Within the records, which lines hold the string "calCopies"? Report each one by copying it.

Stored items
........
-- ==== Sys2Proof/Machine/Calib.lean ====
section
/-!
DEFINITION. Clocks and calibration: the core clock, calibrated quantities and their write rules, the
user calibration record, the action level of the ride-through table (17 R399–R401; 18 R417–R431; 16 R373).
-/

namespace Sys2Proof.Machine

/-- The power controller changed. -/
def modPow (f : Power → Power) (d : Dev) : Dev := { d with power := f d.power }

/-- The clocks changed. -/
def modClk (f : Clocks → Clocks) (d : Dev) : Dev := { d with clocks := f d.clocks }

/-! ### The action level (17 R400, R401, R413) -/

/-- ACTION of an entry. -/
def rideAction (w : Word) : Nat := fld w 30 28

/-- The highest ACTION among the fired entries. -/
def Supply.levelNow (s : Supply) : Nat :=
  (s.ride.toList.filter (fun r => r.st == .fired)).foldl (fun m r => max m (rideAction r.reg)) 0

/-- The content of the newest mark: one that waits, else one in the log. -/
def Dev.lastMark (d : Dev) : Nat :=
  match d.supply.marks.getLast? with
  | some m => m.2
  | none => ((d.ks.newest 0xFFFF).map (·.v)).getD 0

/-- The level recomputed. When it falls below 4 after a LASTGASP action, GSTICKY1.LASTGASP is set, and an
ACK mark is due where a path ran: after the mark of that path, once the path has ended (17 R413). -/
def recalcLevel (d : Dev) : Dev :=
  let l := d.supply.levelNow
  let back := d.supply.fired && 4 ≤ d.supply.level && l < 4
  let d := modSup (fun s => { s with level := l }) d
  if back then
    let ran := bit d.supply.lgStat 30
    noteG 1 9 (if d.supply.gasp.isSome then d else modSup (fun s => { s with
      fired := false, marks := if ran then s.marks ++ [(2, d.lastMark)] else s.marks }) d)
  else d

/-- An entry after a write: reserved field values keep the old ones (17 R399). -/
def rideMerge (old w : Word) : Word × Bool :=
  keepIf (6 ≤ rideAction w) 30 28 old (keepIf (fld w 27 26 = 3) 27 26 old (keepIf (fld w 25 24 = 3) 25 24 old (w, false)))

/-- An entry loaded: it returns to IDLE (17 R400). -/
def loadRide (i : Nat) (w : Word) (d : Dev) : Dev :=
  modSup (fun s => { s with ride := vset s.ride i ⟨w, .idle, 0⟩ }) d

/-- A write of RIDEi. -/
def writeRide (i : Fin 16) (w : Word) (d : Dev) : Dev :=
  let m := rideMerge (d.supply.ride[i.val]).reg w
  noteIf .A m.2 (recalcLevel (loadRide i.val m.1 d))

/-- RIDE_WRITE. -/
def execRideWrite (p : Port) (i : Fin 16) (w : Word) (s : State) : Out := onA p (writeRide i w) s

/-- The factory ride-through table (17 Table 17.6). -/
def factoryRide (i : Nat) : Word :=
  if i = 0 then 0x90642280 else if i = 1 then 0xB032226B else if i = 2 then 0xD00A2256 else 0

/-! ### The sequencing table (16 R373) -/

/-- A PDSEQ word after a write: a field below its factory value takes it. -/
def seqMerge (fac w : Word) : Word × Bool :=
  let up := max (hi16 fac) (hi16 w)
  let dn := max (lo16 fac) (lo16 w)
  (at_ up 16 ||| at_ dn 0, hi16 w < hi16 fac || lo16 w < lo16 fac)

/-- A write of PDSEQ word `k`. -/
def writeSeq_ (k : Nat) (w : Word) (d : Dev) : Dev :=
  let m := seqMerge (vget factoryTable k 0) w
  let d := modPow (fun p => { p with seq := vset p.seq k m.1 }) d
  if m.2 then noteG 1 2 d else d

/-! ### Calibration registers (18 Table 18.2, R431) -/

/-- Whether a two's complement field of `n` bits lies from `lo` to `hi`. -/
def signedIn (n v : Nat) (lo hi : Int) : Bool :=
  let x : Int := if v < 2 ^ (n - 1) then v else (v : Int) - 2 ^ n
  lo ≤ x && x ≤ hi

/-- CALIBi after a write, i = 1 to 5. -/
def calibMerge (i : Nat) (old w : Word) : Word × Bool :=
  match i with
  | 1 => keepIf (!signedIn 16 (lo16 w) (-5000) 5000) 15 0 old (w &&& 0xFFFF, false)
  | 2 => keepIf (hi16 w < 0x7000 || 0x9000 < hi16 w) 31 16 old
      (keepIf (!signedIn 8 (fld w 7 0) (-64) 63) 7 0 old (w &&& 0xFFFF00FF, false))
  | 3 => keepIf (hi16 w < 0x7000 || 0x9000 < hi16 w) 31 16 old
      (keepIf (!signedIn 8 (fld w 7 0) (-64) 63) 7 0 old (w &&& 0xFFFF00FF, false))
  | 4 => keepIf (!signedIn 16 (lo16 w) (-50) 50) 15 0 old (w &&& 0xFFFF, false)
  | 5 => keepIf (fld w 25 16 < 600 || 800 < fld w 25 16) 25 16 old
      (keepIf (fld w 5 0 < 8 || 41 < fld w 5 0) 5 0 old (w &&& 0x03FF003F, false))
  | _ => (old, false)

/-- A write of CALIBi. -/
def writeCalib (i : Nat) (w : Word) (d : Dev) : Dev :=
  let m := calibMerge i (vget d.clocks.calib i 0) w
  noteIf .A m.2 (modClk (fun c => { c with calib := vset c.calib i m.1 }) d)

/-- RCTC and APTC in force. -/
def Dev.rctc (d : Dev) : Nat := fld (vget d.clocks.calib 5 0) 5 0

/-- APTC in force. -/
def Dev.aptc (d : Dev) : Nat := fld (vget d.clocks.calib 5 0) 25 16

/-- An ADC sample corrected by CALIBi (18 R421). -/
def Dev.adc (d : Dev) (i c : Nat) : Nat :=
  let w := vget d.clocks.calib i 0
  let o : Int := if fld w 7 0 < 128 then fld w 7 0 else (fld w 7 0 : Int) - 256
  (min 1023 (max 0 (((c * hi16 w + 16384) / 32768 : Nat) + o))).toNat

/-! ### The user calibration record (18 R427–R430) -/

/-- The active user quantities as the record holds them: PDSEQ, RIDE, CALIB1–CALIB5. -/
def Dev.calBody (d : Dev) : Bytes :=
  wordsBytes d.power.seq.toList ++ wordsBytes (d.supply.ride.toList.map (·.reg))
    ++ wordsBytes (d.clocks.calib.toList.drop 1)

/-- The factory values of the user quantities. -/
def Dev.calFactory (d : Dev) : Bytes :=
  wordsBytes factoryTable.toList ++ wordsBytes ((List.range 16).map factoryRide)
    ++ wordsBytes (d.otp.calf.toList.drop 1)

/-- Word `i` of a record body. -/
def calWord (b : Bytes) (i : Nat) : Word := bytesWord (slice (4 * i) 4 b)

/-- Whether every stored field meets its rule without clamping. -/
def calBodyOk (b : Bytes) : Bool :=
  (List.range 32).all (fun k => !(seqMerge (vget factoryTable k 0) (calWord b k)).2)
    && (List.range 16).all (fun i => !(rideMerge 0 (calWord b (32 + i))).2)
    && (List.range 5).all (fun i => calibMerge (i + 1) 0 (calWord b (48 + i)) == (calWord b (48 + i), false))

/-- Whether bytes are a user calibration record. -/
def calValid (bs : Bytes) : Bool :=
  bs.take 4 == ascii "AYCU" && par8 bs 4 == 1 && par8 bs 5 ≤ 1 && slice 6 2 bs == zeros 2 && crcGood 228 bs
    && calBodyOk (slice 16 212 bs)

/-- The two copies. -/
def calCopies : TwoCopies :=
  { a := 0xB000, b := 0xC000, sectors := 1, len := 232, valid := calValid, seqAt := 8, eraseAt := some 12 }

/-- A record. -/
def calRecord (void : Bool) (body : Bytes) (seq erases : Nat) : Bytes :=
  let b := ascii "AYCU" ++ [1, BitVec.ofNat 8 (flag void), 0, 0] ++ natBE 4 seq ++ natBE 4 erases ++ body
  b ++ crcCheck b

/-- The body of the user record, when one exists. -/
def Dev.calUser (d : Dev) : Option Bytes :=
  match d.copyNow calCopies with
  | some bs => if par8 bs 5 = 0 then some (slice 16 212 bs) else none
  | none => none

/-- CALSTAT: USER and USERBAD as kept, DIRTY against the record in force. -/
def Dev.calStat (d : Dev) : Word :=
  putBit d.clocks.calStat 30 (d.lc.shown && d.calBody != d.clocks.calRec)

/-- A record body become the record in force. -/
def inForce (b : Bytes) (d : Dev) : Dev := modClk (fun c => { c with calRec := b }) d

/-- A record body made active and in force: every ride-through entry returns to IDLE. -/
def loadCal (b : Bytes) (d : Dev) : Dev :=
  let d := modPow (fun p => { p with seq := Vector.ofFn (fun i => calWord b i.val) }) d
  let d := modSup (fun s => { s with ride := Vector.ofFn (fun i => ⟨calWord b (32 + i.val), .idle, 0⟩) }) d
  recalcLevel (modClk (fun c => { c with calRec := b, calib := Vector.ofFn (fun i =>
    if i.val = 0 then vget c.calib 0 0 else calWord b (47 + i.val)) }) d)

/-- Whether an invalid copy is newer than the valid one, or is all there is (R428). -/
def Dev.calBad (d : Dev) : Bool :=
  let one (a : Nat) := d.copyBytes calCopies a
  let magic (a : Nat) := (one a).take 4 == ascii "AYCU"
  let seq (a : Nat) := beNat (slice 8 4 (one a))
  match d.copySeq calCopies 0xB000, d.copySeq calCopies 0xC000 with
  | some _, some _ => false
  | some q, none => magic 0xC000 && q < seq 0xC000
  | none, some q => magic 0xB000 && q < seq 0xB000
  | none, none => d.flashUp && (magic 0xB000 || magic 0xC000)

/-- The ROM's loading of the calibration (R428). -/
def loadCalibration (d : Dev) : Dev :=
  let d := modClk (fun c => { c with calib := d.otp.calf }) d
  let d := loadCal (d.calUser.getD d.calFactory) d
  let st := at_ (flag d.calUser.isSome) 31 ||| at_ (flag d.calBad) 29
  modClk (fun c => { c with calStat := st }) d

/-! ### The core clock (18 R418) -/

/-- CORECLK in MHz. -/
def Dev.freq (d : Dev) : Nat :=
  let f := fld d.clocks.clkCfg 1 0
  let base := if f = 1 then 300 else if f = 2 then 200 else 400
  if 1 ≤ d.supply.level then (if fld d.supply.supCfg 1 0 = 1 then base / 2 else base / 4) else base

/-- CLKSTAT. -/
def Dev.clkStatReg (d : Dev) : Word := at_ d.freq 16 ||| (d.clocks.clkStat &&& 3)

/-- A write of CLKCFG. -/
def writeFsel (w : Word) (d : Dev) : Dev :=
  let bad := fld w 1 0 = 3
  noteIf .A bad (if bad then d else modClk (fun c => { c with clkCfg := w &&& 3 }) d)

/-- FSEL_WRITE. -/
def execFselWrite (p : Port) (w : Word) (s : State) : Out := onA p (writeFsel w) s

/-- A temperature conversion in RUN: `deg` is the reading in 0.1 °C after the factory gain, which no
register shows; TOFF is added (18 R423). -/
def tempSample (deg : BitVec 16) (d : Dev) : Dev :=
  if !(d.power.st == .run) then d
  else modClk (fun c => { c with
    temp := (deg + (vget c.calib 4 0).setWidth 16).setWidth 32 }) d

/-- TEMP_SAMPLE. -/
def execTempSample (deg : BitVec 16) (s : State) : Out := onDev (tempSample deg) s

end Sys2Proof.Machine
end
........
## Answer to the exercise
def calCopies : TwoCopies :=
  match d.copyNow calCopies with
  let one (a : Nat) := d.copyBytes calCopies a
  match d.copySeq calCopies 0xB000, d.copySeq calCopies 0xC000 with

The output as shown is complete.